In this manner, during molding, the effect of molding is avoided from affecting the lens performance despite the large shrinkage rate on the gate portion 26 side.

Embodiment 3 (Refer to FIG. 11. Corresponding to Claim 3) In this embodiment, a positioning reference projection and a gate are also used. As shown by reference numeral 27 a in FIG.
7 has a dual-purpose projection integrally formed therewith. By fitting the tip projection of the dual projection 27a into the hole 28a of the housing 28, positioning of the lens and
Fixation can be performed simultaneously.

[0038]

According to the present invention, it is possible to provide an optical image recording apparatus in which the mechanism for holding the optical lens is simplified and the mounting workability is improved.

[Brief description of the drawings]

FIG. 1 is a diagram illustrating an optical lens according to the present invention together with a housing.

FIG. 2 is a diagram illustrating an optical lens according to the present invention together with a housing.

FIG. 3 is a diagram illustrating an optical lens according to the present invention together with a housing.

FIG. 4 is a diagram illustrating an optical lens according to the present invention together with a housing.

FIG. 5 is a diagram illustrating an optical lens according to the present invention together with a housing.

FIG. 6 is a diagram illustrating an optical lens according to the present invention together with a housing.

FIG. 7 is a diagram illustrating an optical lens according to the present invention together with a housing.

FIG. 8 is a diagram illustrating an optical lens according to the present invention.

FIG. 9 is a diagram illustrating an optical lens according to the present invention.

FIG. 10 is a diagram illustrating an optical lens according to the present invention.

FIG. 11 is a diagram illustrating an optical lens according to the present invention together with a housing.

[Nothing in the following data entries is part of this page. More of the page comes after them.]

-- ==== Sys2Proof/Machine/Policy.lean ====
section
/-! DEFINITION. CPT, the contract policy: states, negotiation, transitions, swaps, hard resets, and what passes to BUS, CAP
and the recorder (R261–R292). A port's policy acts on what is delivered to it: the objects of a message are the
command's operands. -/

namespace Sys2Proof.Machine

/-! ### States (R266) -/

/-- The policy states of R266. -/
def pDISABLED : Nat := 0
@[inherit_doc pDISABLED] def pDETACHED : Nat := 1
@[inherit_doc pDISABLED] def pSRCOFFER : Nat := 2
@[inherit_doc pDISABLED] def pSRCTRANS : Nat := 3
@[inherit_doc pDISABLED] def pSRCREADY : Nat := 4
@[inherit_doc pDISABLED] def pSNKWAITCAP : Nat := 5
@[inherit_doc pDISABLED] def pSNKREQ : Nat := 6
@[inherit_doc pDISABLED] def pSNKTRANS : Nat := 7
@[inherit_doc pDISABLED] def pSNKREADY : Nat := 8
@[inherit_doc pDISABLED] def pSNKNOCON : Nat := 9
@[inherit_doc pDISABLED] def pSWAPWAIT : Nat := 10
@[inherit_doc pDISABLED] def pSWAPOFF : Nat := 11
@[inherit_doc pDISABLED] def pSWAPON : Nat := 12
@[inherit_doc pDISABLED] def pSRESET : Nat := 13
@[inherit_doc pDISABLED] def pHRESET : Nat := 14
@[inherit_doc pDISABLED] def pBLOCKED : Nat := 15

/-- The message types of R249 that the policy names. -/
def tyACCEPT : Nat := 0x02
@[inherit_doc tyACCEPT] def tyREJECT : Nat := 0x03
@[inherit_doc tyACCEPT] def tyREADY : Nat := 0x04
@[inherit_doc tyACCEPT] def tyGETCAPS : Nat := 0x05
@[inherit_doc tyACCEPT] def tySWAP : Nat := 0x06
@[inherit_doc tyACCEPT] def tyWAIT : Nat := 0x07
@[inherit_doc tyACCEPT] def tySRESET : Nat := 0x08
@[inherit_doc tyACCEPT] def tyNOTSUPP : Nat := 0x09
@[inherit_doc tyACCEPT] def tyOFFER : Nat := 0x11
@[inherit_doc tyACCEPT] def tyREQUEST : Nat := 0x12
@[inherit_doc tyACCEPT] def tyIDENT : Nat := 0x13
@[inherit_doc tyACCEPT] def tyINTENT : Nat := 0x14
@[inherit_doc tyACCEPT] def tyGAP : Nat := 0x15
@[inherit_doc tyACCEPT] def tyRELAY : Nat := 0x16

/-- The policy state of port `p`. -/
def pst (c : Chip) (p : Nat) : Nat := c.rd (F.CPp_PST_STATE p)

/-- The policy of port `p` goes to a state. -/
def setPst (p n : Nat) (c : Chip) : Chip := c.wr (F.CPp_PST_STATE p) n

/-- The policy runs on port `p` (R292). -/
def polOn (c : Chip) (p : Nat) : Bool := portOn c p && c.flag F.CPT_POL_PEN

/-- The policy of port `p` talks with a partner: an attached state, SRC_OFFER to SRESET, on the acting chip (R266, R290). -/
def talks (c : Chip) (p : Nat) : Bool :=
  polOn c p && attached c p && !isStandby c && decide (pSRCOFFER ≤ pst c p) && decide (pst c p ≤ pSRESET)

/-- The port is a trunk port. -/
def isTrunk (c : Chip) (p : Nat) : Bool := c.flag (F.CPp_CFG_TRUNK p)

/-- A contract is in force (R271); not while it is suspended (R276, R280). -/
def inForce (c : Chip) (p : Nat) : Bool := c.flag (F.CPp_PST_CON p)

/-- The port is in source role (R261). -/
def inSource (c : Chip) (p : Nat) : Bool := c.flag (F.CPp_PST_ROLE p)

/-- A kind of the policy: the port, and its state at the event (R291). -/
def polFault (t : Time) (p kind : Nat) (c : Chip) : Chip := raise t 0x0C kind (p + pst c p * 16) c

/-- A message is sent; where it needs a reply, its timer runs (R275). -/
def say (p ty : Nat) (objs : List Nat) (c : Chip) : Chip :=
  let c := pktSend p ty objs c
  if [tyOFFER, tyREQUEST, tySWAP, tySRESET, tyGETCAPS].contains ty || (ty == tyIDENT && !inSource c p) then
    modPort p (fun x => { x with resp := ty :: x.resp.filter (· != ty) }) c
  else c

/-- A reply to a message of a type has come (R275). -/
def answered (p ty : Nat) (c : Chip) : Chip := modPort p (fun x => { x with resp := x.resp.filter (· != ty) }) c

/-! ### Line, references and ranges (R262–R265) -/

/-- Line voltage in 10 mV / 2^20 on CPp_LMON; an input that is not named reads 0 (R101, R264). -/
def lineVolts (c : Chip) (p : Nat) : Int :=
  let s := c.rd (F.CPp_LMON_SRC p)
  let k : Int := c.rd (F.CPp_LMON_VSCALE p) * 100
  if s ≤ 0x0F then c.rdI (F.AFE_FINn_DATA_VALUE s) * k
  else if 0x20 ≤ s ∧ s ≤ 0x3F then c.rd (F.AFE_SINn_DATA_VALUE (s - 0x20)) * k
  else 0

/-- VSAFE0 in 10 mV / 2^20, and whether the line reads below it. -/
def safe0 (c : Chip) (p : Nat) : Int := (c.rd (F.CPp_VCTL_VSAFE0 p) * 50 * 2 ^ 20 : Nat)
@[inherit_doc safe0] def lineIsSafe (c : Chip) (p : Nat) : Bool := decide (lineVolts c p < safe0 c p)

/-- The line voltage as a target in 10 mV / 400,000. -/
def lineTarget (c : Chip) (p : Nat) : Nat := (divEven (lineVolts c p * 400000) (2 ^ 20)).toNat

/-- A REQUEST or CPp_CON object by field (R250, R292). -/
def conPos (w : Nat) : Nat := bits w 2 0
@[inherit_doc conPos] def conIop (w : Nat) : Nat := bits w 12 3
@[inherit_doc conPos] def conVreq (w : Nat) : Nat := bits w 21 13
@[inherit_doc conPos] def conDir (w : Nat) : Nat := bits w 23 22
@[inherit_doc conPos] def conPrio (w : Nat) : Nat := bits w 25 24

/-- The directions seen from the other end. -/
def turnDir (w : Nat) : Nat := setBits w 23 22 (match conDir w with | 1 => 2 | 2 => 1 | d => d)

/-- Operating current in 0.5 A and directions in force; during a renegotiation the smaller current and the directions that
both contracts allow (R271). -/
def conNow (c : Chip) (p : Nat) : Nat × Nat :=
  let w := c.rdR (R.CPp_CON p)
  match (port c p).neg with
  | some n => (min (conIop w) (conIop n), conDir w &&& conDir n)
  | none => (conIop w, conDir w)

/-- The DAB group of port `p`. -/
def portGroup (c : Chip) (p : Nat) : Nat := c.rd (F.CPp_PCFG_GROUP p)

/-- The coupler source of BUS that names a group (R125). -/
def couplerSource (c : Chip) (k : Nat) : Option Nat := (List.range 8).find? fun i => srcKind c i == 3 && srcUnit c i == k
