-- ==== Sys2Proof/Machine/Par.lean ====
section
/-! DEFINITION. PAR: the Stake, the Guyline, states, give-up, handover and the PAIR link (R351–R374). -/

namespace Sys2Proof.Machine

/-- The states of R357. -/
def prSOLO : Nat := 0
@[inherit_doc prSOLO] def prSTART : Nat := 1
@[inherit_doc prSOLO] def prRESYNC : Nat := 2
@[inherit_doc prSOLO] def prSTANDBY : Nat := 3
@[inherit_doc prSOLO] def prCLAIM : Nat := 4
@[inherit_doc prSOLO] def prACTIVE : Nat := 5
@[inherit_doc prSOLO] def prOUT : Nat := 6
@[inherit_doc prSOLO] def prDESYNC : Nat := 7

/-- The state of PAR. -/
def prState (c : Chip) : Nat := c.rd F.PAR_STAT_STATE

/-- PAR goes to a state. -/
def setPr (n : Nat) (c : Chip) : Chip := c.wr F.PAR_STAT_STATE n

/-- The hidden state of PAR changes by `f`. -/
def modPar (f : Par → Par) (c : Chip) : Chip := { c with par := f c.par }

/-- Pair operation is on and the page runs. -/
def pairOn (c : Chip) : Bool := c.blockOn 9 && prState c != prSOLO

/-- This chip holds the Stake; drives GUY (R353). -/
def hasStake (c : Chip) : Bool := c.flag F.PAR_STAT_STAKE
@[inherit_doc hasStake] def drivesGuy (c : Chip) : Bool := c.flag F.PAR_STAT_GUYDRV

/-- A lane of PAIR is up (R363); without a protocol in common PAIR counts as down (R432). -/
def pairUp (c : Chip) : Bool := (c.flag F.PAR_STAT_LANE0 || c.flag F.PAR_STAT_LANE1) && !c.flag F.UPD_STAT_PPMIS

/-- SYNCED becomes `b` (R357). -/
def setSynced (t : Time) (b : Bool) (c : Chip) : Chip :=
  if c.flag F.PAR_STAT_SYNCED = b then c else irq t 9 2 (c.wrB F.PAR_STAT_SYNCED b)

/-! ### Frames (R363) -/

/-- The types that are acknowledged by sequence number. -/
def pairAcked (ty : Nat) : Bool := ty == 0x11 || ty == 0x10 || ty == 0x12 || ty == 0x13

/-- The lane of a frame: lane 0 up to OFFER, ALIGN, APPLIED and SLFRAME, lane 1 else; the other one carries all traffic while its
own is down. -/
def pairLane (c : Chip) (ty : Nat) : Nat :=
  if !c.flag F.PAR_STAT_LANE1 then 0 else if !c.flag F.PAR_STAT_LANE0 then 1 else if ty < 0x10 ∨ ty = 0x11 then 0 else 1

/-- A frame as its lane carries it: K27.7, the header of eight bytes, the payload, their CRC-32 and K29.7. Payload and FLAGS are
free values: the manual does not give them (log 25). -/
def pairSymbols (ty seq ack : Nat) (flags : Byte) (payload : List Byte) : List PairSym :=
  let body := bytesLE 1 ty ++ [flags] ++ bytesLE 2 payload.length ++ bytesLE 2 seq ++ bytesLE 2 ack ++ payload
  [.k277] ++ (body ++ bytesLE 4 (crc32 body).toNat).map .byte ++ [.k297]

/-- A frame goes out on its lane, with the number of the last frame acknowledged; K28.5 fills the idle. -/
def pairPut (f : PairFrame) (c : Chip) : Chip :=
  tickFree (modPar (fun p =>
    let line := pairSymbols f.ty f.seq p.rxSeq (Config.pairFlags c.free) ((Config.pairPayload c.free).take 1024)
    { p with sent := Tab.insert p.sent f.ty f, out := Tab.set [.k285] p.out f.lane line }) c)

/-- A frame is sent on PAIR, when it is up. -/
def pairSend (t : Time) (ty : Nat) (data : List Nat) (c : Chip) (item : Option MirrorItem := none) : Chip :=
  if pairOn c && pairUp c then
    let f : PairFrame := { ty := ty, seq := c.par.seq, data := data, item := item, lane := pairLane c ty, sentAt := t.tick }
    pairPut f (modPar (fun p => { p with
      seq := (p.seq + 1) % 65536, unacked := if pairAcked ty then p.unacked ++ [f] else p.unacked }) c)
  else c
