/-- A chip reset is requested (R470, R473): in a pair it is give-up cause 7, and PWR applies it 2 µs later. -/
def resetRequest (t : Time) (cause : Nat) (c : Chip) : Chip :=
  if !awake c then c
  else
    let c := modUpd (fun u => { u with confirmed := [] }) c
    if prState c = prSOLO then applyReset t cause c
    else modPwr (fun w => { w with rstReq := some ((w.rstReq.map (causeFirst cause)).getD cause)
                                   rstAt := if w.rstReq.isSome then w.rstAt else t.tick }) (giveUp t 7 c)

/-- CHIP_RESET_APPLY: 2 µs after the request (R473). -/
def resetApply (t : Time) (c : Chip) : Chip :=
  match c.pwr.rstReq with
  | some cause => if c.pwr.rstAt + 800 ≤ t.tick then applyReset t cause c else c
  | none => c

/-- A CRST reaction (R380): source and kinds go to FLT_RSTINC before the reset. -/
def crst (t : Time) (source kinds : Nat) (c : Chip) : Chip :=
  if c.flt.biv then c
  else
    let c := ((c.wrB F.FLT_RSTINC_VALID true).wr F.FLT_RSTINC_SOURCE source).wr F.FLT_RSTINC_KINDS kinds
    resetRequest t 5 c

/-- A supervisor reset (R470): the cores are loaded anew, and the start window applies; every block keeps its state. -/
def supReset (t : Time) (c : Chip) : Chip :=
  let c := modFlt (fun x => { x with lanes := (x.lanes.map fun e => (e.1, { e.2 with trap := false })).filter fun e => e.2 != {} }) c
  supStart t (((c.wrB F.SUP_STAT_TRAP false).wr F.PWR_RSTCAUSE_CAUSE 7).wr F.PWR_RSTCAUSE_DOMAIN 0)

/-- A write of PWR_RSTCMD (R470); other values are ignored. -/
def rstCmd (t : Time) (v : Nat) (c : Chip) : Chip :=
  if v = 0xC5E70001 then resetRequest t 4 c
  else if v = 0xC5E70002 ∧ c.pwr.rstReq.isNone then supReset t c else c

/-! ### Start-up (R474, R475) -/

/-- The start hold of a retained sticky copy: SAFE runs the safety set from it (R396, R475). -/
def startHold (t : Time) (c : Chip) : Chip :=
  efToSafe t (legStatus (errUpdate t (modFlt (fun x => { x with held := true }) (c.wrB F.FLT_STAT_HELD true))))

/-- CORE runs again (R470, R474): phase 0, ANG from 1∠0x0000 (R37), and what WDG kept for this moment (R411). -/
def startUp (t : Time) (c : Chip) : Chip :=
  let c := (c.wr F.SUP_STAT_PHASE 0).askTime .restart
  let c := if c.flt.sticky then startHold t c else c
  let c := if bits (c.rd F.AO_WAKESRC_SRC) 4 3 ≠ 0 ∧ c.pwr.woken then irq t 7 5 c else c
  let c := if c.pwr.woken && !c.flag F.WDG_CTL_HIBRUN then hostCycle (wdgTick t c + 1) c else c
  hibFailure t c

/-- POWER_ON_RESET: VDD_CORE, VDDA or VDDIO0 has fallen below its reset level, by supply code; 0 for a first power-on (R464,
R470, R472). In hibernate the rails are off anyway. -/
def powerOnReset (code mv : Nat) (c : Chip) : Chip :=
  if c.pwr.psenLow || c.pwr.por.isSome || (code != 0 && decide (railReset c code ≤ mv)) then c
  else
    let cause := if code = 0 then 1 else 2
    let c := rstCause cause code (cleared (modPwr (fun w => { w with waking := none }) c))
    (modPwr (fun w => { w with por := some cause }) c).askTime .stop

/-- POWER_ON_RESET_RELEASE: the rails have stood in their windows for tPOR; `class`: the VDDIO banks of class 3.3 V (R464,
R466). After a wake it is the start of R480. -/
def powerOnRelease (t : Time) (class_ : Nat) (c : Chip) : Chip :=
  let go := fun (woken : Bool) (c : Chip) =>
    let up := fun (w : Pwr) => { w with
      por := none, waking := none, woken := woken, out := w.out.filter fun n => n != 1 && n != 2 && n != 8
      lost := w.lost.filter fun n => n != 1 && n != 2 && n != 8 }
    startUp t (railShow (modPwr up (c.wr F.PWR_MON_CLASS class_)))
  match c.pwr.por, c.pwr.waking with
  | some _, _ => go false c
  | none, some cause => if c.pwr.psenLow then c else go true (rstCause cause 0 c)
  | none, none => c

/-- CHIP_RESET_END: 10 µs after the reset, or once RST_N rises (R470, R472). -/
def resetEnd (t : Time) (c : Chip) : Chip :=
  if c.pwr.held.isSome && decide (c.pwr.heldAt + 4000 ≤ t.tick) then startUp t (modPwr (fun w => { w with held := none }) c) else c

/-- Recovery mode (R428): SAFE holds the pins, the host reaches HIF and UPD. -/
def recovery (t : Time) (c : Chip) : Chip :=
  let c := ((c.wr F.SUP_STAT_PHASE 4).wrB F.HIF_STAT_RECOV true).wrB F.UPD_STAT_RECOV true
  startHold t (supStart t c)

/-- BOOT_ROM_COMPLETE (R474, R475): the straps RECOV and PPOS, the banks, and the outcome of phase 0. -/
def bootDone (t : Time) (recov : Bool) (pos : Nat) (nv : Nv) (c : Chip) : Nv × Chip :=
  if !awake c || c.rd F.SUP_STAT_PHASE != 0 then (nv, c)
  else
    let c := c.wr F.PAR_STAT_POS pos
    if recov then (nv, recovery t c)
    else
      let (nv, c, sup, ce) := bootChoose t nv c
      if sup.isNone then (nv, recovery t c)
      else
        let c := modPwr (fun w => { w with sup := sup, ce := ce }) (c.wr F.SUP_STAT_PHASE 1)
        (nv, if ce.isNone then raise t 0x15 0x04 (c.rd F.UPD_STAT_MUST) c else c)

/-- IMAGE_CHECKS_COMPLETE (R474): the supervisor window of the SUP image (R402), and the default coefficient words of the CE
image by key of CEN memory; the SUP cores run. -/
def imagesDone (t : Time) (sopen sclose : Nat) (coefs : List (Nat × Nat)) (nv : Nv) (c : Chip) : Chip :=
  if !awake c || c.rd F.SUP_STAT_PHASE != 1 then c
  else
    let c := showImages nv c.pwr.sup c.pwr.ce c
    let c := modPwr (fun w => { w with debug := c.pwr.sup.any fun b => bit (imgNat nv b 21 1) 0 }) c
    let c := (c.wr F.WDG_SWIN_SOPEN sopen).wr F.WDG_SWIN_SCLOSE sclose
    let c := if c.pwr.ce.isSome then
        { c with cenMem := coefs.foldl (fun m x => Tab.set 0 m x.1 (coefStore (x.1 % 1024) x.2)) c.cenMem }
      else c
    supStart t (c.wr F.SUP_STAT_PHASE 2)

/-- Phase 3 begins: what waited for it is told (R472, R478, R480), and the pair starts (R357). -/
def phase3 (t : Time) (c : Chip) : Chip :=
  let c := modPwr (fun w => { w with runFrom := t.tick }) (parStart t (c.wr F.SUP_STAT_PHASE 3))
  let c := if c.rd F.PWR_RSTCAUSE_CAUSE = 3 then raise t 0x17 0x08 0 c else c
  let c := if c.pwr.aoTell then raise t 0x18 0x04 0 (modPwr (fun w => { w with aoTell := false }) c) else c
  if c.pwr.woken then irq t 5 3 (modPwr (fun w => { w with woken := false }) c) else c

/-! ### The always-on domain (R470, R478, R485) -/

/-- AO_RESET: VAO has fallen below 1.80 V; every always-on item is lost (R218, R478). -/
def aoReset (t : Time) (c : Chip) : Chip :=
  let gone := fun off => aoKeeps true off && off != 0x8050
  let c := { c with regs := c.regs.filter (fun e => !gone e.1), shadow := c.shadow.filter (fun e => !gone e.1) }
  let c := { c with bat := { c.bat with savedAt := none }, upd := { c.upd with lock := none }
                    wdg := { baseAt := t.tick, sAt := 0 }, flt := { c.flt with sticky := false } }
  let c := if c.pwr.psenLow || c.pwr.waking.isSome then rstCause 1 0 c else c
  let c := modPwr (fun w => { w with aoTell := true, aoAt := some t.tick, psenLow := false, psenDone := false, waking := none
                                     por := if w.psenLow || w.waking.isSome then some 1 else w.por }) c
  if awake c && c.rd F.SUP_STAT_PHASE == 3 then raise t 0x18 0x04 0 (modPwr (fun w => { w with aoTell := false }) c) else c
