/-- The IRQRAW bit that tells of a refused commit, on the pages that have one. -/
def refuseIrq (p : Nat) : Option Nat :=
  match p with
  | 0x07 => some 7 | 0x08 => some 3 | 0x0E => some 7 | 0x10 => some 6 | 0x12 => some 7 | _ => none

/-! ### What an applied commit does -/

/-- A ring switched off drops its entries (R323); a new WMARK may be reached already (R439). -/
def rngCommitted (t : Time) (was c : Chip) : Chip :=
  let c := c.forAll (List.range 32) fun k c =>
    if was.flag (F.RNG_RGk_CFG_EN k) && !c.flag (F.RNG_RGk_CFG_EN k) then
      setRing k {} { c with ringAged := setBit c.ringAged k false }
    else ringNotify t k was c
  ringFree c

/-- ANG has changed its state under `was`: BUS follows (R128, R135). -/
def angToBus (t : Time) (was c : Chip) : Chip :=
  if angState was = angState c then c
  else if angState was = angLOCK && angState c == angHOLD then busUnlock t c
  else if busOn c then busChanged t c else c

/-- Groups have been enabled or disabled: the availability of local sources follows (R126, R128). -/
def legToBus (t : Time) (c : Chip) : Chip := if busOn c then busChanged t c else c

/-- The first period of a group begins with its enabling: its boundary triggers slots (R66, R96). -/
def firstPeriods (t : Time) (was c : Chip) : Chip :=
  c.forAll ((List.range 6).filter fun k => c.flag (F.LEG_Gk_CFG_EN k) && !was.flag (F.LEG_Gk_CFG_EN k)) fun k c =>
    if groupOn c k then pwmTriggers t k false c else c

/-- What an applied commit of page `p` does beside its registers, from `was`, in a block whose logic runs. -/
def committed (t : Time) (p : Nat) (was c : Chip) : Chip :=
  match p with
  | 0x00 => hifCommitted t c
  | 0x05 => aoCommitted t was c
  | 0x07 => wdgCommitted t was c
  | 0x08 => fltCommitted t c
  | 0x09 => parCommitted c
  | 0x0A => loadRecompute t false (angToBus t was (angCommitted t was c))
  | 0x0B => parCommitted (loadRecompute t false (legToBus t (firstPeriods t was (legCommitted t was c))))
  | 0x0C => afeCommitted was c
  | 0x0D => cmpCommitted t was c
  | 0x0E => loadRecompute t true (cenCommitted t was c)
  | 0x0F => busCommitted t was c
  | 0x10 => capCommitted t c
  | 0x11 => efCommitted t c
  | 0x12 => batCommitted t was c
  | 0x13 => cptCommitted t was c
  | 0x14 => slkCommitted was c
  | 0x15 =>
    let c := pmbCommitted t was c
    c.forAll ((List.range 256).filter fun i => (ctx was i).state == ctxACTIVE && (ctx c i).state == ctxLINGER) fun i c =>
      capDetached t i (batDetach (ctxModule (ctx c i)) (ctxToBus t i false c))
  | 0x17 => recCommitted t was c
  | 0x18 => rngCommitted t was c
  | _ => c

/-! ### Soft block reset (R5, R455) -/

/-- The block registers of page `p` are back at their reset values, active and shadow; a pending commit is discarded. -/
def restorePage (p : Nat) (c : Chip) : Chip :=
  let lo := p * 4096 + 0x40
  let hi := (p + 1) * 4096
  let c := { c with regs := Tab.eraseRange c.regs lo hi, shadow := Tab.eraseRange c.shadow lo hi
                    commits := Tab.set none c.commits p none }
  c.wrB (F.PGSTAT_PEND p) false

/-- Every context goes: what BUS, BAT, CAP and the registry hold of its module ends with it (R314), and the ports show no
partner's identity (R28). -/
def ctxBlockReset (t : Time) (was c : Chip) : Chip :=
  let c := c.forAll ((List.range 256).filter fun i => (ctx was i).state != ctxFREE) fun i c =>
    entryClear (ctxModule (ctx was i)) (capReclaimed i (capDetached t i (batDetach (ctxModule (ctx was i)) (ctxToBus t i false c))))
  let c := c.forAll (List.range 4) fun p c => showPid p 0 (c.wr (F.CPp_PST_CTX p) 0xFF)
  let c := c.forAll ([0, 1].filter fun n => (seg c n).ctl.isSome) unassign
  ctxStat { c with ctxs := [], ctxLatch := [] }

/-- The registers whose reset value is the image's keep what the image gave: the car identity and the shelf number (R5, R175). -/
def keepImage (was c : Chip) : Chip :=
  ((c.wrR R.CAP_ID_LO (was.rdR R.CAP_ID_LO)).wrR R.CAP_ID_HI (was.rdR R.CAP_ID_HI)).wr F.CAP_NUM_SHELF (was.rd F.CAP_NUM_SHELF)

/-- A commit whose point falls into the tick of the block reset is discarded: PGSTAT tells nothing of it (R462). -/
def uncommit (t : Time) (p : Nat) (c : Chip) : Chip :=
  let x := Tab.get (0, 0) c.commitAt p
  if x.2 ≠ 0 ∧ x.1 = t.tick then c.wrR (R.PGSTAT p) ((c.rdR (R.PGSTAT p) &&& 0xFFFF) % 32 + (x.2 - 1) / 32 * 32) else c
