/-- Bus regulation and hold-up commands: where each completes, and its own effect. -/
def Obligations.BusCommandsComplete : Prop :=
  (∀ (s : State), pageAlive s.chip 0x0F = true →
      exec .busUndervoltage s = .next (s.settled s.nv (busUnder s.time s.chip))) ∧
  (∀ (s : State), pageAlive s.chip 0x0F = true →
      exec .busOvervoltage s = .next (s.settled s.nv (busOver s.time s.chip))) ∧
  (∀ (s : State), pageAlive s.chip 0x0F = true →
      exec .demandUnmet s = .next (s.settled s.nv (demandUnmet s.time s.chip))) ∧
  (∀ (k : Fin 8) (s : State), pageAlive s.chip 0x0F = true →
      exec (.sharingError k) s = .next (s.settled s.nv (sharingError s.time k.val s.chip))) ∧
  (∀ (s : State), pageAlive s.chip 0x0F = true →
      exec .setpointSend s = .next (s.settled s.nv (setPointSend s.time (busRefresh s.time s.chip)))) ∧
  (∀ (n : Fin 8) (s : State), pageAlive s.chip 0x0F = true →
      exec (.channelDroopEnter n) s = .next (s.settled s.nv (reportLost s.time n.val s.chip))) ∧
  (∀ (s : State), pageAlive s.chip 0x0F = true →
      exec .busDipDetect s = .next (s.settled s.nv (busDip s.time s.chip))) ∧
  (∀ (s : State), pageAlive s.chip 0x0F = true →
      exec .takeoverLate s = .next (s.settled s.nv (takeoverLate s.time s.chip))) ∧
  (∀ (s : State), pageAlive s.chip 0x0F = true →
      exec .noticePrepStart s = .next (s.settled s.nv (prepPassed s.time s.chip))) ∧
  (∀ (s : State), pageAlive s.chip 0x0F = true →
      exec .rampStart s = .next (s.settled s.nv (rampStart s.time s.chip))) ∧
  (∀ (s : State), pageAlive s.chip 0x0F = true →
      exec .rampEnd s = .next (s.settled s.nv (openWindow s.time (rampEnd s.time s.chip)))) ∧
  (∀ (s : State), pageAlive s.chip 0x0F = true →
      exec .lineFactorStep s = .next (s.settled s.nv (openWindow s.time (lineStep s.time s.chip)))) ∧
  (∀ (s : State), pageAlive s.chip 0x0F = true →
      exec .returnStart s = .next (s.settled s.nv (returnStart s.time s.chip))) ∧
  (∀ (form : Fin 2) (id : BitVec 4) (dur : BitVec 24) (s : State), hostRuns .pcie s.chip 0xF098 (2 ^ 30 * form.val + 2 ^ 28 *
      1 + 2 ^ 24 * id.toNat + dur.toNat) = true →
      let c := hostTaken s.time .pcie 0xF098 s.chip
      exec (.gapNoticePost form id dur) s = .next (s.settled s.nv (postNotice s.time false id.toNat dur.toNat (noticeStart
          s.time (form.val == 1) c) c))) ∧
  (∀ (id : BitVec 4) (s : State), hostRuns .pcie s.chip 0xF098 (2 ^ 28 * 2 + 2 ^ 24 * id.toNat) = true →
      let c := hostTaken s.time .pcie 0xF098 s.chip
      exec (.gapNoticeCancel id) s = .next (s.settled s.nv (cancelNotice s.time id.toNat c))) ∧
  (∀ (s : State), pageAlive s.chip 0x0F = true →
      exec .gapNoticeWindowEnd s = .next (s.settled s.nv (noticeEnd s.time (openWindow s.time s.chip))))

FIG. 12 is an explanatory diagram of a conventional technique.

[Explanation of symbols]

 7 Cylindrical lens 7a Positioning reference protrusion 9 fθ lens 7a Positioning reference protrusion 11 fθ lens 11a Positioning reference protrusion 13 fθ lens 13a Positioning reference protrusion 15 fθ lens 13a Positioning reference protrusion 18 fθ lens 18a Positioning Reference projection 20 fθ lens 20a positioning reference projection 21 fθ lens 21a positioning reference projection 22 fθ lens 22a positioning reference projection 24 fθ lens 24a positioning reference projection

──────────────────────────────────────────────────続 き Continued on the front page (72) Inventor Takashi Mama 1-3-6 Nakamagome, Ota-ku, Tokyo, Ricoh Co., Ltd. (72) Inventor Kenshi Yamakawa 1-3-6 Nakamagome, Ota-ku, Tokyo (56) References JP-A-62-47010 (JP, A) (58) Fields investigated (Int. Cl. ⁷ , DB name) G02B 26/10 G02B 7/02

Claims (3)

(57) [Claims] 1. An optical image recording apparatus comprising: an optical system having at least one optical lens; a material which can be molded into various shapes; and a positioning reference projection integrally formed with the lens. 3. The optical image recording apparatus according to claim 1, wherein at least one surface of the positioning reference projection is aligned with a parting line. 2. An optical image recording apparatus using an optical system having at least one optical lens, using a material that can be molded into various shapes as said optical lens, and integrally molding a positioning reference projection with said lens. 3. The optical image recording apparatus according to claim 1, wherein the positioning reference projection is provided on a gate side with respect to a sub-scan section including an optical axis. 3. An optical image recording apparatus using an optical system having at least one optical lens, using a material that can be molded into various shapes as said optical lens, and integrally molding a positioning reference projection with said lens. 3. The optical image recording apparatus according to claim 1, wherein the positioning reference projection is formed integrally with the lens, and the positioning reference projection is used as a molding gate.